# Task brief:
Return every line of the data below that includes the string "Whether".

++++

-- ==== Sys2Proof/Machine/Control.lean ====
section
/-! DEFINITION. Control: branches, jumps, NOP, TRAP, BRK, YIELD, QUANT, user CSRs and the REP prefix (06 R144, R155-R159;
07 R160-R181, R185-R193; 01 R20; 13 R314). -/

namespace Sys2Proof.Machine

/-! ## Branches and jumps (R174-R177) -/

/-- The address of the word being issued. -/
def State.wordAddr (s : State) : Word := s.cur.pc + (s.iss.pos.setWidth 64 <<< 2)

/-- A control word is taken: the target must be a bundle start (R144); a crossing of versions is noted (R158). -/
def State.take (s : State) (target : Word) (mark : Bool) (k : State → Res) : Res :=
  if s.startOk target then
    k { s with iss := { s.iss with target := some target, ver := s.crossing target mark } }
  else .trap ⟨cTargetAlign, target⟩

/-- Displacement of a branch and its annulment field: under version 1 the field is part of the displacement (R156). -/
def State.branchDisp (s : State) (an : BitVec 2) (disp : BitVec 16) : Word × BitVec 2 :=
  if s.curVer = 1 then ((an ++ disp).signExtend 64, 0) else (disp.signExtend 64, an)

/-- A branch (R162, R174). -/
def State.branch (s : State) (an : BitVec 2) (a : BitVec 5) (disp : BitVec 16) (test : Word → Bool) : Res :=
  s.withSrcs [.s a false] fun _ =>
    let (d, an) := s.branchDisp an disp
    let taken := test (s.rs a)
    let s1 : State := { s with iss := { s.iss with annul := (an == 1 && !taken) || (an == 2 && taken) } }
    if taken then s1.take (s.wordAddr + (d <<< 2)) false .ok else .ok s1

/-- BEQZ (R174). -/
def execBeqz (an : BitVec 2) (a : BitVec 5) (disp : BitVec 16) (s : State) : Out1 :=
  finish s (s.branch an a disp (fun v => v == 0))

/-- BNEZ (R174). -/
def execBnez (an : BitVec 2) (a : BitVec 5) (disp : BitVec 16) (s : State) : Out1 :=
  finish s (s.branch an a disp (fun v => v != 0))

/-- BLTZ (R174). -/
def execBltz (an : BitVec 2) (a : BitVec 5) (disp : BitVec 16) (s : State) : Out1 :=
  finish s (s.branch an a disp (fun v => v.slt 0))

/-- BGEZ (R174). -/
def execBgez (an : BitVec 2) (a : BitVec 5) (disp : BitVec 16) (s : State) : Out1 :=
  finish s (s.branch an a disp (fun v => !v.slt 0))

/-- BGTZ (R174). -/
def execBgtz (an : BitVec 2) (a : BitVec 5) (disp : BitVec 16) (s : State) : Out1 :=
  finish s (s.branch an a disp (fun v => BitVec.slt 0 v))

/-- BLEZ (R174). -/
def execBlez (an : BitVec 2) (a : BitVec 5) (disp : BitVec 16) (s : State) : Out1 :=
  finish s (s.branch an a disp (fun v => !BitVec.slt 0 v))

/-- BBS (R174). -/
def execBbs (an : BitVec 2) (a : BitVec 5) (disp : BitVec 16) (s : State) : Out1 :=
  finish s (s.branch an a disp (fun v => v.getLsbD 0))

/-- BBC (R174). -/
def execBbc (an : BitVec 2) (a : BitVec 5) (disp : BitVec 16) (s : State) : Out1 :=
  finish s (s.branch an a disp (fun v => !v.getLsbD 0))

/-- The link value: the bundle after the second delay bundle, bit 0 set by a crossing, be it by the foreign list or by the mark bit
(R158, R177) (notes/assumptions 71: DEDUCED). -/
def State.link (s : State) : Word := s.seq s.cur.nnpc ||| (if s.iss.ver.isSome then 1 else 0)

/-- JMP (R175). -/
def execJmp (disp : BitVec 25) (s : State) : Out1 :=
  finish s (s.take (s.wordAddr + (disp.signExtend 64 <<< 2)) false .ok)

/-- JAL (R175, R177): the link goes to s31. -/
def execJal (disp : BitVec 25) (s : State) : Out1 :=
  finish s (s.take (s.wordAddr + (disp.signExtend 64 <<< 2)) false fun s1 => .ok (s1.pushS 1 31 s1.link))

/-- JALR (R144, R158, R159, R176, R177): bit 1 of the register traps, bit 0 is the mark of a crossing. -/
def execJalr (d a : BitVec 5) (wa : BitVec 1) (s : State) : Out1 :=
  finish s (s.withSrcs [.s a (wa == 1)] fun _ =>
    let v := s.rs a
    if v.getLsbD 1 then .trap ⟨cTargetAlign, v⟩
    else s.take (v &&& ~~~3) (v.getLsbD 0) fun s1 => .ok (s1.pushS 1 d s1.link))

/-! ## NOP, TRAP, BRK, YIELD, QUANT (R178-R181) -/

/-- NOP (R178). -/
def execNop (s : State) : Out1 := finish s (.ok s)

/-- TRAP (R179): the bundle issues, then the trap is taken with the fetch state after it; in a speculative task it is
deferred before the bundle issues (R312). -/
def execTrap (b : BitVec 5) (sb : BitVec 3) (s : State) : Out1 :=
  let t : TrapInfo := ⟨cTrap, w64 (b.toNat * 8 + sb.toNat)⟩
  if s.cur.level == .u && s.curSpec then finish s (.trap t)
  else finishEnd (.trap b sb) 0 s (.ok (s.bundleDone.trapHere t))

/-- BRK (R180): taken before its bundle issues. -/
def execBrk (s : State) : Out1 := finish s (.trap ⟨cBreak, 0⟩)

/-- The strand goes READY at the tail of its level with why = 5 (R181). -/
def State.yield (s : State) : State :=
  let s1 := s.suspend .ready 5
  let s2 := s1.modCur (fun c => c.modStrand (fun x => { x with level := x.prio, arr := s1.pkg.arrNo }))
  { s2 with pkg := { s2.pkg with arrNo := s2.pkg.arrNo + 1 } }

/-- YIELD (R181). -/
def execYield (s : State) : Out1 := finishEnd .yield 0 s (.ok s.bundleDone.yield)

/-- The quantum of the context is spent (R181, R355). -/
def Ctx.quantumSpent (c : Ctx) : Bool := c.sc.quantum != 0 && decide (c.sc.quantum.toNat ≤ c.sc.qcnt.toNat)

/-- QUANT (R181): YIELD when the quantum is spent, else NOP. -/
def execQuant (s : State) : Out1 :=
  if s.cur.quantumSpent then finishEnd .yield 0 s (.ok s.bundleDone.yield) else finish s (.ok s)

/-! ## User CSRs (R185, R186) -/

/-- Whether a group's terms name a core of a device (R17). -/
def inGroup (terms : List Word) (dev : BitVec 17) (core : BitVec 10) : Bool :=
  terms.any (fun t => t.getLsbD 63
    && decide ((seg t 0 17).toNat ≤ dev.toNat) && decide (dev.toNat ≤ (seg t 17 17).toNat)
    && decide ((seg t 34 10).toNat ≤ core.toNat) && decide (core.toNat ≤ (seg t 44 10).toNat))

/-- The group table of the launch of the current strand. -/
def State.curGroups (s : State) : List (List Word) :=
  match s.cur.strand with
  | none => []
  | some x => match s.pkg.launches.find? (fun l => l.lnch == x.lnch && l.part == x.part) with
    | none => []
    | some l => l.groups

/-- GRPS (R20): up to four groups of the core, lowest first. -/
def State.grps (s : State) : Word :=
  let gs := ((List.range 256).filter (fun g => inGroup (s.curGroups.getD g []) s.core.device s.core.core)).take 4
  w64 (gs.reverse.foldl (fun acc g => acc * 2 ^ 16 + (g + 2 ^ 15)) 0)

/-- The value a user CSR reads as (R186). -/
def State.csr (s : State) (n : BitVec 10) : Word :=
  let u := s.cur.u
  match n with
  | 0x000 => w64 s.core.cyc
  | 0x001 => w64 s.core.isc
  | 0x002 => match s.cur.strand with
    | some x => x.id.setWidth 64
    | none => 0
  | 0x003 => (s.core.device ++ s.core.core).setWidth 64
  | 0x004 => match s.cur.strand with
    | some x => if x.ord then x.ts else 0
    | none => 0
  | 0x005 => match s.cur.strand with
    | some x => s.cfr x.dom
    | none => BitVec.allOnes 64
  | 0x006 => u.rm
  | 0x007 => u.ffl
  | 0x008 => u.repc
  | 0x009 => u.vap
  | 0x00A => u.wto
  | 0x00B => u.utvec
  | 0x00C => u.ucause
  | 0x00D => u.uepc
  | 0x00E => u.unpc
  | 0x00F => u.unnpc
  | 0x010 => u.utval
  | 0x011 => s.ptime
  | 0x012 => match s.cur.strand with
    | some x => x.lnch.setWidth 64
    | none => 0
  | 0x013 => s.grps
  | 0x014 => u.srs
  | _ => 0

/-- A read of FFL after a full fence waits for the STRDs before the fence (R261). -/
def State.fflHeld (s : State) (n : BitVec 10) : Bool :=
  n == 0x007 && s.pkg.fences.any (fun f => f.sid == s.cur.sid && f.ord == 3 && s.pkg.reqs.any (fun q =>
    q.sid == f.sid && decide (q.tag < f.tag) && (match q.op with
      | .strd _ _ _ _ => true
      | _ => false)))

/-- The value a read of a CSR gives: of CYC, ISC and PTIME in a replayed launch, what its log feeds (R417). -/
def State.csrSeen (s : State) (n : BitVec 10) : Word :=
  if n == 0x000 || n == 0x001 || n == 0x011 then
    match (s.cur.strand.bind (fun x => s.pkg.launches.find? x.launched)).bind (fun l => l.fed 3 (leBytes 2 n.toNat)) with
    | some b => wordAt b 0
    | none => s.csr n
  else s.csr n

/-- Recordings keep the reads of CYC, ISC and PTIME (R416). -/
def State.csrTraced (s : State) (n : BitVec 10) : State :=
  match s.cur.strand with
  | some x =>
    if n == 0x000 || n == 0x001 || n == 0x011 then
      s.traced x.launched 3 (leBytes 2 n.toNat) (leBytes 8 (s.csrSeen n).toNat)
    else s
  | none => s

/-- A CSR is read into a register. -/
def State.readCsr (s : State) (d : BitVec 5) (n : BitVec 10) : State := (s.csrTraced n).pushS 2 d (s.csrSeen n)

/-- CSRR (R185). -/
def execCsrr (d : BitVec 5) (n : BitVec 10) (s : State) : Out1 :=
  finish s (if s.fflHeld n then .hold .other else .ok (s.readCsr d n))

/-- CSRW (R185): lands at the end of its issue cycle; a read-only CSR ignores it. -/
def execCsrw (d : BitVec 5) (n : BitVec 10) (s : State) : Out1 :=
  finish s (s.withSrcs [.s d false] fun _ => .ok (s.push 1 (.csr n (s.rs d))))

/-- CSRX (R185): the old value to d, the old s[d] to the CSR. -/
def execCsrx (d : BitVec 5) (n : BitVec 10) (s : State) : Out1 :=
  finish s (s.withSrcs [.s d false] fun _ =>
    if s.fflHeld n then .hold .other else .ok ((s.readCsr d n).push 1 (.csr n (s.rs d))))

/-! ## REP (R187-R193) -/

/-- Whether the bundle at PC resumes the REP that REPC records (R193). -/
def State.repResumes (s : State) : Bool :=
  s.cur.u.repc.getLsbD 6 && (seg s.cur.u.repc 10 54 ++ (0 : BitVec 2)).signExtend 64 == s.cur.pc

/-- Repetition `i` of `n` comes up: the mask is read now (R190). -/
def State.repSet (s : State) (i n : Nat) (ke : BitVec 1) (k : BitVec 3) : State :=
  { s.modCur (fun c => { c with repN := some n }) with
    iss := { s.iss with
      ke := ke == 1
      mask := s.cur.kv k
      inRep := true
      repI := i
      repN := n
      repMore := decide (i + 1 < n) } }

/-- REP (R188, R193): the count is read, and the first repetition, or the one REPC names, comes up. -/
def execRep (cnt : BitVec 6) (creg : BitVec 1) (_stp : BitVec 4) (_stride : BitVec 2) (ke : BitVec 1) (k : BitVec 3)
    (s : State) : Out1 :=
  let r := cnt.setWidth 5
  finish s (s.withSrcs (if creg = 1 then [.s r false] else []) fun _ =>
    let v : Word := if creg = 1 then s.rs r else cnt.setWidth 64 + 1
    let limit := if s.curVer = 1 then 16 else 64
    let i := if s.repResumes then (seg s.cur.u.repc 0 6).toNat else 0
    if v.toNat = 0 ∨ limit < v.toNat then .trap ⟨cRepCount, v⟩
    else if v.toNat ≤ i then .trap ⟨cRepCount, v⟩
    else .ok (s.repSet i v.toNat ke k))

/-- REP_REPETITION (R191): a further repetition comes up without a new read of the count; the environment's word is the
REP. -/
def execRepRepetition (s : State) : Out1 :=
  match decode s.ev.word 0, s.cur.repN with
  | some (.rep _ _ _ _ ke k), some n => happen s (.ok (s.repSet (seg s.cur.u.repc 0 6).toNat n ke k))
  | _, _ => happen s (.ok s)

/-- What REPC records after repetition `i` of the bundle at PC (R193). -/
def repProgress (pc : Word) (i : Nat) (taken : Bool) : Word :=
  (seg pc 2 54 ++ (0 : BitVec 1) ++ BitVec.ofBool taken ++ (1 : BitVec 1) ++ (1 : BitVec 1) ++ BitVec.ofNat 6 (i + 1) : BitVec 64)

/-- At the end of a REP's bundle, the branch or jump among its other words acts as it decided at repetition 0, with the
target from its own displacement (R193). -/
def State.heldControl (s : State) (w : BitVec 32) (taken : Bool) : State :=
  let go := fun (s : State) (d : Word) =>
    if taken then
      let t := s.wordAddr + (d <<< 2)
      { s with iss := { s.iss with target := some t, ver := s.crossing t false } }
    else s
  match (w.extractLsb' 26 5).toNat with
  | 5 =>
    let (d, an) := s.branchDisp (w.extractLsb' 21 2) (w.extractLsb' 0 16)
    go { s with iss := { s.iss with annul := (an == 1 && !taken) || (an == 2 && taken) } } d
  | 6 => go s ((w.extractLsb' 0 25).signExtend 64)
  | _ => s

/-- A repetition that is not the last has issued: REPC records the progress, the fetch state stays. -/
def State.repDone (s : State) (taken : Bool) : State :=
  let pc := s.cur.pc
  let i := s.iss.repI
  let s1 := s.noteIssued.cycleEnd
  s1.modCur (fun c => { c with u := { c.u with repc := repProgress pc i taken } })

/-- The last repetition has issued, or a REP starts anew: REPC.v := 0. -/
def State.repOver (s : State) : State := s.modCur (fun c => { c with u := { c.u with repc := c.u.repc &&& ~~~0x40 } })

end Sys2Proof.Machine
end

++++

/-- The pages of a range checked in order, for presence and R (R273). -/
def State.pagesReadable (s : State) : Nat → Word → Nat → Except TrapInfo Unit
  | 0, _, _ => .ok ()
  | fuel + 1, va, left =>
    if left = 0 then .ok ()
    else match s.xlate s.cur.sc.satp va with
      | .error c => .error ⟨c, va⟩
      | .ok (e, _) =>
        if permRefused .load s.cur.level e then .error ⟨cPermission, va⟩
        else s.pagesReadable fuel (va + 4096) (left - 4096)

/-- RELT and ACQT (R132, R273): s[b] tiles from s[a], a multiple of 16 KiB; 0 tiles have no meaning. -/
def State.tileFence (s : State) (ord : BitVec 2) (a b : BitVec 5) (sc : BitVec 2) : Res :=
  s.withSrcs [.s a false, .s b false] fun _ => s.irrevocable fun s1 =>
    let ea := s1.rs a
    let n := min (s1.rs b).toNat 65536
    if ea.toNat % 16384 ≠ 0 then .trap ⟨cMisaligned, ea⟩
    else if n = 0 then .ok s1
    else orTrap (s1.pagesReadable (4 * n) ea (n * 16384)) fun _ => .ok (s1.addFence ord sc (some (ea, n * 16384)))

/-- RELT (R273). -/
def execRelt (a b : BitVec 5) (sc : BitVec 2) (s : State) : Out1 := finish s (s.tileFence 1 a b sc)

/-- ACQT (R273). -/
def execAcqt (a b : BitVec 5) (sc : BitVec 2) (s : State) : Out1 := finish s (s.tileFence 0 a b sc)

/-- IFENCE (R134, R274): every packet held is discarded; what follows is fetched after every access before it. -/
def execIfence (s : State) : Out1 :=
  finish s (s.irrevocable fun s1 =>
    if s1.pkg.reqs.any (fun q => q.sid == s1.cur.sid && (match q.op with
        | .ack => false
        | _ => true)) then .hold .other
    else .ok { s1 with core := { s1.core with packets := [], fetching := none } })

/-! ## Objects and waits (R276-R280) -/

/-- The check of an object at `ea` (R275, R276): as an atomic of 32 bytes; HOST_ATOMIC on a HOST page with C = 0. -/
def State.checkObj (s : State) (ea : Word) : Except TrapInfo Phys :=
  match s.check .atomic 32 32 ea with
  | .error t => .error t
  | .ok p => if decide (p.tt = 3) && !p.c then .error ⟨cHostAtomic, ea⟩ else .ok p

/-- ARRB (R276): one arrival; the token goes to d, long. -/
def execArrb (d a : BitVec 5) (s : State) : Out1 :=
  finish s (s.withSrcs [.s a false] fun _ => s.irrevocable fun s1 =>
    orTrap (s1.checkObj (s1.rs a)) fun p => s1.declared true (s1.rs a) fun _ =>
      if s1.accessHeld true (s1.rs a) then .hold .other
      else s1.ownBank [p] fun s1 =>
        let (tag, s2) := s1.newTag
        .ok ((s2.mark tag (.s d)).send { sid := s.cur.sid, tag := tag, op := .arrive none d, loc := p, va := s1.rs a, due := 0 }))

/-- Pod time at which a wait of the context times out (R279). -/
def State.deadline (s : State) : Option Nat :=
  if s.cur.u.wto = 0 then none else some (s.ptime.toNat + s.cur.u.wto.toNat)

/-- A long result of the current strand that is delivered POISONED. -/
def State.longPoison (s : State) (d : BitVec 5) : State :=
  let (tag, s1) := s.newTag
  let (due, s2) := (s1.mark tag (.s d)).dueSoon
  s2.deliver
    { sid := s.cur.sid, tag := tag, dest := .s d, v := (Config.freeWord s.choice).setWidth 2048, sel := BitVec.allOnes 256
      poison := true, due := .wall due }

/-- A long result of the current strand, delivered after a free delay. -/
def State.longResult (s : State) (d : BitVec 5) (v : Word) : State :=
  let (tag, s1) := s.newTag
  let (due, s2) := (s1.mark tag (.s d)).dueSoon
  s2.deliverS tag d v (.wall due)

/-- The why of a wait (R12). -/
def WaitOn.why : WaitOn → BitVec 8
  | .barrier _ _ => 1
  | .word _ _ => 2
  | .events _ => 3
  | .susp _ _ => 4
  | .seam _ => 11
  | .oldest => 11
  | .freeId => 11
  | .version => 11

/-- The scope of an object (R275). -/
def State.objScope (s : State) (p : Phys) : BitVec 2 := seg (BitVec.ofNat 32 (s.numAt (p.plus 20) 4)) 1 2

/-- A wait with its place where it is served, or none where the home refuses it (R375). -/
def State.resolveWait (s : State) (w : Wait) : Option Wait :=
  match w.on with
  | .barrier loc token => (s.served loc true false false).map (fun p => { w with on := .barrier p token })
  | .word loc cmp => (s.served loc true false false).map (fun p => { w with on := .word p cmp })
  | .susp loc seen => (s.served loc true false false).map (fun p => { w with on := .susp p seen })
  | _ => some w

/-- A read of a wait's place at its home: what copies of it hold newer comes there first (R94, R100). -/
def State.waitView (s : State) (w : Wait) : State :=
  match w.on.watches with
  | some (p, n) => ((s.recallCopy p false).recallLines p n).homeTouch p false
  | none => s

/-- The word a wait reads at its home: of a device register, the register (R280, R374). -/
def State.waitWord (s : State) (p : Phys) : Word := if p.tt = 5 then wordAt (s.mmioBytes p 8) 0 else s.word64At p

++++

# Task solution:
/-- Whether a group's terms name a core of a device (R17). -/
/-- Whether the bundle at PC resumes the REP that REPC records (R193). -/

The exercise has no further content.